Already, smuggler-pilots are showing signs of caution. They are avoiding south Florida, where radar coverage has been expanded and Blackhawks stand ready to hunt them down.

Instead, some pilots are detouring around known radar stations to carry their loads into Gulf Coast states like Mississippi. Others are air-dropping cargoes of cocaine to waiting speedboats in the Bahamas. Still others are flying into Mexico, where trucks wait to take the cocaine across the Southwestern US border.

Traffickers are also directing new attention to Puerto Rico. Hurricane Hugo caused heavy damage to radar facilities and left the western part of the island unguarded. Once drugs arrive, they can be shipped to US cities without inspection by US Customs.

``Puerto Rico is the new gateway for coke,'' says Robert Viator, a US Customs pilot.

Customs has rushed extra planes and manpower to Puerto Rico to try to close the radar gap.

Although most cocaine reaches the US by boat, air shipments play a vital role in the drug cartels' distribution network. Most airborne coke comes aboard small, private planes.

Mr. Viator notes that back in the early 1980s, traffickers had ``free rein'' to fly narcotics - mostly marijuana - to the US. In 1985, smugglers turned their attention to cocaine. For the drug cartels, air transport provides a highly efficient system.

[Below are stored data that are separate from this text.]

-- ==== Sys2Proof/Machine/Nectar.lean ====
section
/-!
DEFINITION. Nectar links (chapter 05): lane states and markers, alignment and rejoin, the DFE, parity rebuild, the port
stream, nectar blocks and their discard causes, absence, and the measurements of a second.
-/
namespace Sys2Proof.Machine

/-! ### Lanes -/

def State.necLane (s : State) (b u : Nat) : NecLane := nth s.nec.lanes (17 * b + u) NecLane.reset
def State.setNecLane (s : State) (b u : Nat) (l : NecLane) : State :=
  { s with nec := { s.nec with lanes := setNth s.nec.lanes (17 * b + u) l } }
def State.laneState (s : State) (b u : Nat) : Nat := s.fd (NEC_LANE_STATUS b u) NEC_LANE_STATUS_STATE
def State.laneExcluded (s : State) (b u : Nat) : Bool := s.bit (NEC_LANE_STATUS b u) 3 == 1

/-- Sets the lane's state; the LOCKED bit of its bundle follows. -/
def State.setLaneState (s : State) (b u v : Nat) : State :=
  (s.setFd (NEC_LANE_STATUS b u) NEC_LANE_STATUS_STATE v).setBit (NEC_BUNDLEb_STATUS b) u (v == 2)

/-- Port n is enabled. -/
def State.portEn (s : State) (n : Nat) : Bool := s.bit (NEC_PORTn_CFG n) 0 == 1

/-- The data lanes of the enabled ports of bundle b (R117). -/
def State.usedLanes (s : State) (b : Nat) : List Nat := (List.range 16).filter (fun u => s.portEn (4 * b + u / 4))

def State.bundleAligned (s : State) (b : Nat) : Bool := s.bit (NEC_BUNDLEb_STATUS b) 31 == 1

/-- The position fields a marker of lane u of bundle b carries (R117, Table 5-1). -/
def markerPosOk (b u m : Nat) : Bool :=
  bitsOf m 27 24 == b && (if u = 16 then bitOf m 32 == 1 && bitsOf m 31 28 == 0
    else bitOf m 32 == 0 && bitsOf m 29 28 == u / 4 && bitsOf m 31 30 == u % 4)

/-- SYNC and CRC of a marker (R122, R123, R128); the reserved bits lie under the CRC. -/
def markerSound (m : Nat) : Bool := bitsOf m 23 0 == 0x59E61A && bitsOf m 63 56 == crc8 (m % 2 ^ 56)

/-- Lane u of bundle b is received (R118): its bundle is enabled, and its port, or for the parity lane PAR_EN. The lanes of disabled ports are
ignored. -/
def State.laneOn (s : State) (b u : Nat) : Bool :=
  s.bit (NEC_BUNDLEb_CFG b) 0 == 1 && (if u = 16 then s.bit (NEC_BUNDLEb_CFG b) 1 == 1 else s.portEn (4 * b + u / 4))

/-- The lanes the receiver uses of a bundle. -/
def State.heldLanes (s : State) (b : Nat) : List Nat :=
  s.usedLanes b ++ (if s.bit (NEC_BUNDLEb_CFG b) 1 = 1 then [16] else [])

/-- R126: the destuffed bits of a stretch of line stream, and the violations met: the bit after a run of 24 is removed and counts as a
run of 1; it is a violation where it equals the run. -/
def destuff (run : Nat) (last : Bool) : List Bool → List Bool × Nat
  | [] => ([], 0)
  | x :: r =>
    if run = 24 then
      match destuff 1 x r with
      | (bs, v) => (bs, v + if x == last then 1 else 0)
    else
      match destuff (if x == last then run + 1 else 1) x r with
      | (bs, v) => (x :: bs, v)

/-- Bits, least significant first, as a number. -/
def bitsNat : List Bool → Nat
  | [] => 0
  | x :: r => (if x then 1 else 0) + 2 * bitsNat r

/-- The 64 bits of a stretch of line stream once it is destuffed, and its violations. -/
def LaneBits.word (l : LaneBits) : Nat := bitsNat (destuff l.run l.last l.bits).1 % 2 ^ 64
def LaneBits.viol (l : LaneBits) : Nat := (destuff l.run l.last l.bits).2
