/-- The announces of the tick just ended, in ascending port order and in order of arrival (R246). -/
def State.peerLearn (s : State) : State :=
  let l := (List.range 33).flatMap (fun p => s.ctn.annIn.filter (·.1 == p))
  let s := { s with ctn := { s.ctn with annIn := [] } }
  s.each l (fun s a => s.applyAnnounce a.1 a.2.1 a.2.2)

/-- A member that R247 removes: no announce for MISS × PERIOD_MS, or its port left LINK_UP. -/
def State.memberGone (s : State) (m : Member) : Bool :=
  m.last + s.annMiss * s.annPeriod * 1000 ≤ s.tick || !s.linkUp m.port

/-- PEER_AGE (R247): at a tick boundary peer h loses the members that have gone. -/
def execPeerAge (h : Nat) (s : State) : Res :=
  if s.ctn.members.any (fun m => m.hive == h && s.memberGone m) then
    let s := s.setMembers h (s.ctn.members.filter (fun m => !(m.hive == h && s.memberGone m)))
    .next ((s.flag (CTN_PEERh_HIST h) 2).flag CTN_ERR 2)
  else .next s

/-! ### Register writes -/

/-- Entry e of a store lies in the part a MAP or INMAP register names. -/
def inPart (base count e : Nat) : Bool := base ≤ e && e < base + count

/-- An enabled session's current or pending map names slice entry e, or input-map entry e (R229). -/
def State.sliceUsed (s : State) (e : Nat) : Bool :=
  s.ctn.ses.any (fun p => (p.2.maps.take 1 |>.map (·.2)).any (fun m => inPart (bitsOf m.map 12 0) (bitsOf m.map 26 16) e)
    || (match p.2.pend with | some (_, _, m) => inPart (bitsOf m.map 12 0) (bitsOf m.map 26 16) e | none => false))
def State.inmapUsed (s : State) (e : Nat) : Bool :=
  s.ctn.ses.any (fun p => (p.2.maps.take 1 |>.map (·.2)).any (fun m => inPart (bitsOf m.inmap 13 0) (bitsOf m.inmap 26 16) e)
    || (match p.2.pend with | some (_, _, m) => inPart (bitsOf m.inmap 13 0) (bitsOf m.inmap 26 16) e | none => false))

def ctnPre (a new : Nat) (s : State) : Option State :=
  let bad := some (s.flag CTN_ERR 0)
  if 0x810000 ≤ a && a < 0x820000 then
    let x := (a - 0x810000) / 0x40
    let en := s.bit (CTN_SESx_CFG x) 0 = 1
    match a % 0x40 with
    | 0 =>
      if en && s.rd a / 2 ≠ new / 2 then bad
      else if !en && bitOf new 0 = 1 && !s.ctnArmable x new then bad
      else none
    | 0x04 | 0x08 | 0x0C | 0x24 | 0x28 | 0x2C | 0x30 => if en && s.rd a ≠ new then bad else none
    | _ => none
  else if 0x880000 ≤ a && a < 0x884000 then
    if s.bit (CTN_SESx_CFG ((a - 0x880000) / 0x10)) 0 = 1 && s.rd a ≠ new then bad else none
  else if 0x820000 ≤ a && a < 0x830000 then
    if s.rd a ≠ new && s.sliceUsed ((a - 0x820000) / 8) then bad else none
  else if 0x840000 ≤ a && a < 0x860000 then
    if s.rd a ≠ new && s.inmapUsed ((a - 0x840000) / 8) then bad else none
  else none

def ctnPost (a old : Nat) (s : State) : State :=
  if 0x810000 ≤ a && a < 0x820000 && a % 0x40 = 0 then
    let x := (a - 0x810000) / 0x40
    if bitOf old 0 = 0 && s.bit a 0 = 1 then s.ctnStart x
    else if bitOf old 0 = 1 && s.bit a 0 = 0 then s.ctnStop x
    else s
  else s

end Sys2Proof.Machine
end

``Within 24 hours of coke being manufactured in Colombia, it can be on the streets in the US,'' Viator says.

Vice Adm. James Irwin, who oversees military efforts against drugs in the Caribbean region, says the cartels' need for pilots provides the US with an important opportunity.

There are only a few hundred pilots working for the cartels. They are daring airmen, many with thousands of hours of flying time, and trusted by cartel bosses.

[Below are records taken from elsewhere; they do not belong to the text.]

/-- R255: the entries are a permutation of 0 to N − 1 inside the list store. -/
def State.listOk (s : State) (x nx : Nat) : Bool :=
  let base := s.rd (CMB_SESx_LIST x) % 2 ^ 18
  base + nx ≤ 262144
  && (let l := s.inputList x nx
      (List.range nx).all (fun i => l.contains i))

/-! ### Dwell stores (R252, R258, R269) -/

def dsKey (comb slot bank : Nat) : Nat := (comb * 512 + slot) * 2 + bank

def zeroBlock : List (Int × Int) := List.replicate 16384 (0, 0)

/-- The 16,384 entries of a slot's bank; a bank never written holds zeros. -/
def State.dsGet (s : State) (key : Nat) : List (Int × Int) :=
  match s.cmb.dstore.find? (·.1 == key) with | some b => b.2 | none => zeroBlock

/-- R252: the product of a row and a column sample. -/
def cellProd (a b : Int × Int) : Int × Int := (a.1 * b.1 + a.2 * b.2, a.2 * b.1 - a.1 * b.2)

/-- One block-spectrum added into a slot (R254, R256): rows of group a, columns of group b. -/
def State.addBlock (s : State) (c : CtnSes) (x key l n a b nx : Nat) : State :=
  let lst := s.inputList x nx
  let smp (p : Nat) : Int × Int := if p < nx then s.broodRead c x l n (nth lst p 0) else (0, 0)
  let rows := (List.range 128).map (fun r => smp (a * 128 + r))
  let cols := (List.range 128).map (fun q => smp (b * 128 + q))
  let add := rows.flatMap (fun r => cols.map (cellProd r))
  let new := List.zipWith (fun u v => (u.1 + v.1, u.2 + v.2)) (s.dsGet key) add
  { s with cmb := { s.cmb with dstore := spPut s.cmb.dstore key new } }

/-- An error met by a store read (R269): counted once per entry and dwell. Kind 3 is an uncorrectable byte of brood memory, `cell` its address. -/
def State.dsError (s : State) (e : DstoreErr) : State :=
  let key := dsKey e.comb e.slot (e.bank % 2)
  let p := (key, e.cell)
  match e.kind with
  | 0 =>
    if s.cmb.seen.contains p then s
    else ({ s with cmb := { s.cmb with seen := p :: s.cmb.seen } }).count CMB_DSTORE_CORR 1
  | 1 =>
    if s.cmb.bad.contains p then s
    else (({ s with cmb := { s.cmb with bad := p :: s.cmb.bad, seen := p :: s.cmb.seen } }).count CMB_DSTORE_UNCORR 1).flag
      CMB_ERR 2
  | 3 => s.broodError e.cell
  | _ =>
    let new := modNth (s.dsGet key) e.cell (fun v => (v.1 + e.dre, v.2 + e.dim))
    { s with cmb := { s.cmb with dstore := spPut s.cmb.dstore key new } }

/-! ### Comb states (R271 to R281) -/

/-- The states in force now, and those of dwell d of a session with grid c: the latest change no later than the end of the
tick before its first block-spectrum (R273). -/
def State.cmbMode (s : State) : CmbMode := match s.cmb.modes with | (_, m) :: _ => m | [] => CmbMode.reset
def State.modeAt (s : State) (c : CtnSes) (d : Nat) : CmbMode := tlAt CmbMode.reset s.cmb.modes (c.home (d * c.d) + c.w)

/-- The comb CW witnesses in dwell d of session x (R271, R275). -/
def State.witnessed (s : State) (x d : Nat) : Nat :=
  match s.cmb.rewit.find? (fun r => r.1 == x && r.2.1 == d) with | some r => r.2.2 | none => d % 16

def State.combState (s : State) (c : Nat) : Nat := s.fd (CMB_Cc_STATE c) CMB_Cc_STATE_STATE
def State.setCombState (s : State) (c v : Nat) : State := s.setFd (CMB_Cc_STATE c) CMB_Cc_STATE_STATE v

/-- The lowest RETIRED comb. -/
def lowestOf (l : List Nat) : Option Nat := (List.range 16).find? l.contains

/-- Shows a new set of states, in force from the end of tick t. -/
def State.setMode (s : State) (t : Nat) (m : CmbMode) : State :=
  let s := { s with cmb := { s.cmb with modes := (tlPut s.cmb.modes t m).take 64 } }
  let s := s.setFd CMB_STATUS CMB_STATUS_RETIRED (sumL ((List.range 16).map (fun c => if m.retired.contains c then 2 ^ c else 0)))
  let s := s.setFd CMB_STATUS CMB_STATUS_STANDIN_FOR (m.standin.getD 0x1F)
  (s.setFd CMB_STATUS CMB_STATUS_CW_STATE m.cw).setCombState 16 m.cw

/-- Every PENDING comb returns to ACTIVE (R275). -/
def State.unpend (s : State) : State :=
  s.each (List.range 16) (fun s c => if s.combState c = 1 then s.setCombState c 0 else s)

/-- A working comb becomes RETIRED (R276, R280) at the end of tick t. -/
def State.retire (s : State) (t c : Nat) : State :=
  let m := s.cmbMode
  let m' : CmbMode := { m with retired := addNew m.retired c }
  let s := (s.setCombState c 2).flag CMB_ERR 4
  if m.cw = 0 then s.unpend.setMode t { m' with cw := 1, standin := some c } else s.setMode t m'

/-- CW's state on RESTORE from FAULT or with WIT_EN back at 1 (Table 10-5). -/
def cwBack (m : CmbMode) : CmbMode :=
  match lowestOf m.retired with
  | some c => { m with cw := 1, standin := some c }
  | none => { m with cw := 0, standin := none }

/-- RESTORE of a RETIRED working comb, or of CW in FAULT (R281), at the end of tick t. -/
def State.restore (s : State) (t c : Nat) : State :=
  let m := s.cmbMode
  if c = 16 then (if m.cw = 2 then s.setMode t (cwBack m) else s)
  else
    let m' : CmbMode := { m with retired := m.retired.filter (· != c) }
    let s := s.setCombState c 0
    match m.cw, m.standin, lowestOf m'.retired with
    | 1, some b, some e => s.setMode t (if b = c then { m' with standin := some e } else m')
    | _, _, _ => s.setMode t m'

/-- CW goes OFF, or comes back, with CMB_CTRL.WIT_EN (Table 10-5). -/
def State.witnessSwitch (s : State) (t : Nat) (on : Bool) : State :=
  let m := s.cmbMode
  if !on then (if m.cw = 3 then s else s.unpend.setMode t { m with cw := 3, standin := none })
  else if m.cw = 3 then s.setMode t (cwBack m)
  else s

/-- A comparison agreed on comb c: PENDING returns to ACTIVE (Table 10-4); only while CW is in WITNESS (R275). -/
def State.agreed (s : State) (c : Nat) : State :=
  if s.combState c = 1 && s.cmbMode.cw = 0 then (s.setCombState c 0).count (CMB_Cc_TRANSIENT c) 1 else s

/-- A comparison disagreed on comb c for dwell d of session x (R273, R275); only while CW is in WITNESS. -/
def State.disagreed (s : State) (t x d c : Nat) : State :=
  let m := s.cmbMode
  let other := (List.range 16).any (fun e => e != c && s.combState e == 1)
  if m.cw ≠ 0 then s
  else if other then ((s.unpend).setMode t { m with cw := 2 }).flag CMB_ERR 5
  else if s.combState c = 1 then s.retire t c
  else if s.combState c = 0 then
    let s := (s.setCombState c 1).setFd (CMB_Cc_STATE c) CMB_Cc_STATE_PENDING_SES x
    { s with cmb := { s.cmb with rewit := (x, d + 2, c) :: s.cmb.rewit.take 1023 } }
  else s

Admiral Irwin says: ``Aircraft are fairly expensive ... but [the cartels] can buy airplanes. But to get pilots to continue to go and come, and that they can trust, that's a tough one....

``The pilot is very important. That probably is the key. [Pilots are] the most expensive, the most critical thing'' in the cartels' distribution chain.

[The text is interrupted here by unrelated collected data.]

-- ==== Sys2Proof/Machine/Trigger.lean ====
section
/-!
DEFINITION. The sting beamformer, the trigger unit and trigger sessions (chapter 15).
-/
namespace Sys2Proof.Machine

/-! ### Sting beams (R385 to R390) -/

/-- The sting beamformer runs: STG_CTRL.EN is 1 and its ingest domain is not stopped (R11). -/
def State.stgOn (s : State) : Bool := s.bit STG_CTRL 0 == 1 && s.bit GLB_DOMAINS (s.blockDomain 6) == 1
def State.beamOn (s : State) (b : Nat) : Bool := b < 128 && s.bit (STG_Bb_CFG b) 0 == 1

/-- The entries of beam b: input, delay, sign. -/
def State.beamEntries (s : State) (b : Nat) : List (Nat × Nat × Int) :=
  let m := s.rd (STG_Bb_MAP b)
  (List.range (m % 256 + 1)).map (fun i =>
    let e := s.rd (STG_ENTe (bitsOf m 30 16 + i))
    (e % 256, bitsOf e 27 16, match bitsOf e 31 30 with | 1 => 1 | 2 => -1 | _ => 0))

def State.inputNs (s : State) (i : Nat) : Nat := canonNs (s.fd (ING_Ii_CFG i) ING_Ii_CFG_CANON)
def State.beamNs (s : State) (b : Nat) : Nat := match s.beamEntries b with | e :: _ => s.inputNs e.1 | [] => 3200

/-- The canonical sample of input i at canonical index q; one from before the beam's first grid tick counts as 0 (R386). -/
def State.stingSample (s : State) (start ns i : Nat) (q : Int) : Smp :=
  if q < (start * ns : Nat) then ⟨0, .none, false⟩
  else nth (s.canonOf false i (q.toNat / ns)) (q.toNat % ns) ⟨0, .noneReceived, true⟩

/-- p(q) of R386, whether it was clamped, and the reasons of the absent samples in it (R389). -/
def State.stingPower (s : State) (b start ns : Nat) (q : Int) : Nat × Bool × List Nat :=
  if q < (start * ns : Nat) then (0, false, [])
  else
    let xs := ((s.beamEntries b).filter (fun e => e.2.2 != 0)).map (fun e => (e.2.2, s.stingSample start ns e.1 (q - e.2.1)))
    let sum := sumI (xs.map (fun x => x.1 * x.2.v))
    let v := shrConv sum (bitsOf (s.rd (STG_Bb_CFG b)) 19 16)
    let p := satS 16 v
    ((p * p).toNat, satHit 16 v, xs.foldl (fun a x => addReasons a (causeReason x.2.c)) [])

/-- Crossings of a run of boxcar sums: candidates, at most one per quarter, and the number suppressed (R387). -/
def stingHits (thr ns : Nat) : Nat → Nat → List Nat → List Nat → List Nat × Nat
  | _, _, _, [] => ([], 0)
  | m, prev, qs, x :: r =>
    if thr ≤ x && prev < thr then
      let q := m * 4 / ns
      if qs.contains q then
        let t := stingHits thr ns (m + 1) x qs r
        (t.1, t.2 + 1)
      else
        let t := stingHits thr ns (m + 1) x (q :: qs) r
        (m :: t.1, t.2)
    else stingHits thr ns (m + 1) x qs r

/-- STING_REPORT (R386 to R389): beam b's report of grid tick j, once the samples it needs are there or can no longer come. -/
def execStingReport (b j : Nat) (s : State) : Res :=
  match s.trg.beams.find? (·.1 == b) with
  | none => .next s
  | some bm =>
    let es := s.beamEntries b
    let ready := s.begun (j + 5) || es.all (fun e => s.ing.canon.any (fun c => c.input == e.1 && c.tick == j && !c.replay))
    if !s.stgOn || !s.beamOn b || j < bm.2 || !s.begun (j + 1) || !ready
      || s.trg.reps.any (fun r => r.src == b && r.idx == j) then .next s
    else
      let ns := s.beamNs b
      let win := bitsOf (s.rd (STG_Bb_CFG b)) 29 24 + 1
      let thr := s.rd64 (STG_Bb_THR_LO b) (STG_Bb_THR_HI b) % 2 ^ 40
      let ps := (List.range (ns + win)).map (fun i => s.stingPower b bm.2 ns ((j * ns + i : Nat) - (win : Nat)))
      let box (i : Nat) : Nat := sumL (((ps.drop i).take win).map (·.1))
      let sums := (List.range ns).map (fun m => box (m + 1))
      let h := stingHits thr ns 0 (box 0) [] sums
      let sats := ((ps.drop win).filter (·.2.1)).length
      let rs := (ps.drop 1).foldl (fun a p => addReasons a p.2.2) []
      let s := ((s.count (STG_Bb_CAND b) h.1.length).count (STG_Bb_SUPP b) h.2).count (STG_Bb_SAT b) sats
      let s := s.when (sats != 0) (·.flag STG_ERR 1)
      .next (s.trgReport ⟨b, j, 0, h.1.map (fun m => (j, m * 4000 / ns)), addReasons rs (s.stepReasons j)⟩)

/-! ### TRIG_IN (R394) -/

/-- The arrival index of an edge of TRIG_INn at instant `t` (0.25 ns): it reaches the trigger unit MINW + 20 ns after the edge, and is on time
for the evaluation that starts at 100 ns into a tick from then on (Table 15-2, R397). -/
def State.pinArrival (s : State) (n t : Nat) : Nat :=
  2 * ceilDiv (t + 4 * (bitsOf (s.rd (TRIG_INn_CFG n)) 15 8 + 20) - 400) 4000

/-- TRIG_IN_EDGE (R394): an edge of TRIG_INn at `t` in 0.25 ns of hive time; nothing before it has persisted for MINW. -/
def execTrigInEdge (n t : Nat) (s : State) : Res :=
  if 8 ≤ n || s.bit (TRIG_INn_CFG n) 0 = 0 || !s.blockOn 14 || !s.begun ((t + 4 * bitsOf (s.rd (TRIG_INn_CFG n)) 15 8) / 4000) then .next s
  else
    let q := t / 1000
    if nth s.trg.quarter n none = some q then .next (s.count (TRIG_INn_SUPP n) 1)
    else
      let ev := t - s.rd (TRIG_INn_DLY n) % 2 ^ 22
      let s := { s with trg := { s.trg with quarter := setNth s.trg.quarter n (some q) } }
      .next ((s.count (TRIG_INn_EDGES n) 1).trgReportAt (s.pinArrival n t)
        ⟨0xC0 + n, ev / 4000, 0, [(ev / 4000, ev % 4000)], s.stepReasons (ev / 4000)⟩)

/-! ### Decision records and pulses (R399, R410 to R412) -/

/-- A decision record is handed to the acquisition unit, in the order of R399 within its tick. -/
def insDec (r : DecRec) : List DecRec → List DecRec
  | [] => [r]
  | a :: t => if a.handed = r.handed && r.rank < a.rank then r :: a :: t else a :: insDec r t

def State.putDec (s : State) (r : DecRec) : State :=
  let r := { r with handed := s.tick }
  let s := s.noteFlags r.rs r.late
  { s with trg := { s.trg with decs := insDec r s.trg.decs } }

/-- A decision record of a trigger session x is a product of the session (R52, R54, R56). -/
def State.putSessionDec (s : State) (x : Nat) (r : DecRec) : State :=
  let u := s.takeUntimed x
  let r := { r with rs := addReasons r.rs u.1 }
  (u.2.putDec r).noteProduct x r.rs

/-- Outputs that condition c, or slot g, drives. -/
def State.outsOfTc (s : State) (c : Nat) : List Nat :=
  (List.range 8).filter (fun n => s.bit (TRIG_OUTn_CFG n) 0 == 1
    && (if c < 32 then s.bit (TRIG_OUTn_SRC_LO n) c else s.bit (TRIG_OUTn_SRC_HI n) (c - 32)) == 1)
def State.outsOfSlot (s : State) (g : Nat) : List Nat :=
  (List.range 8).filter (fun n => s.bit (TRIG_OUTn_CFG n) 0 == 1 && s.bit (TRIG_OUTn_CFG n) (24 + g) == 1)

/-- Schedules the pulses of a decision with event time `te` (0.25 ns) that reaches the outputs at `now`; answers whether any
was too late (R411). -/
def State.schedule (s : State) (outs : List Nat) (te now : Nat) : State × Bool :=
  outs.foldl (fun (acc : State × Bool) n =>
    let edge := te + acc.1.rd (TRIG_OUTn_LAT n) % 2 ^ 20
    if edge < now + 200 then ((acc.1.count (TRIG_OUTn_LATE n) 1).flag TRG_ERR 3, true)
    else ({ acc.1 with trg := { acc.1.trg with sched := acc.1.trg.sched ++ [(n, edge)] } }, acc.2)) (s, false)

/-- The earliest scheduled edge of output n. -/
def nextEdge (n : Nat) (l : List (Nat × Nat)) : Option (Nat × Nat) :=
  (l.filter (·.1 == n)).foldl (fun m e => match m with | some b => if e.2 < b.2 then some e else m | none => some e) none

Putting pressure on drug pilots has become a top priority for US drug fighters. New radars to track them are installed at Key West; Cudjoe Key, Fla.; Guant'anamo Bay, Cuba; Jamaica; Puerto Rico; Panama; and Honduras.

New radar also is slated for various Caribbean islands, as well as Costa Rica and Venezuela.

Meanwhile, Congress has appropriated $100 million to buy more aerostats, balloons equipped with radar that can scan hundreds of miles of border.

Not far from Homestead, the government also is opening a multimillion-dollar command-and-control center that will coordinate drug-fighting units of the Coast Guard and Customs. And in Key West, the military recently opened Joint Task Force Four, its Caribbean drug detection headquarters, under Admiral Irwin's command.

Eventually there should be airborne radar across the entire Southern frontier of the US, from California to Florida. On the eastern end, the radar net will reach far out to sea.

Critics of this air-interdiction effort say that it works - but not well enough. Too many other avenues are available, even if the air corridor is completely closed.

The General Accounting Office, in a June 1989 study, concluded: ``While more improvements in detection and response capabilities may further deter air smuggling, gaps will remain in the air interdiction system, and other smuggling avenues will still be available....''

Some agents who fight air traffickers, however, point out that air is the preferred smuggling method of the drug kingpins. It involves one pilot, one plane, one customer - a simple transaction.

In contrast, smuggling by small boats can involve several steps: a large ``mother'' ship, numerous small boats and their crews, and a more complicated delivery system in the US - all places where things can go wrong.

As public anger over drugs increases, pressure will grow to close the air routes to traffickers. The next three years should tell us whether that is possible.

One in a series of occasional articles about US border problems.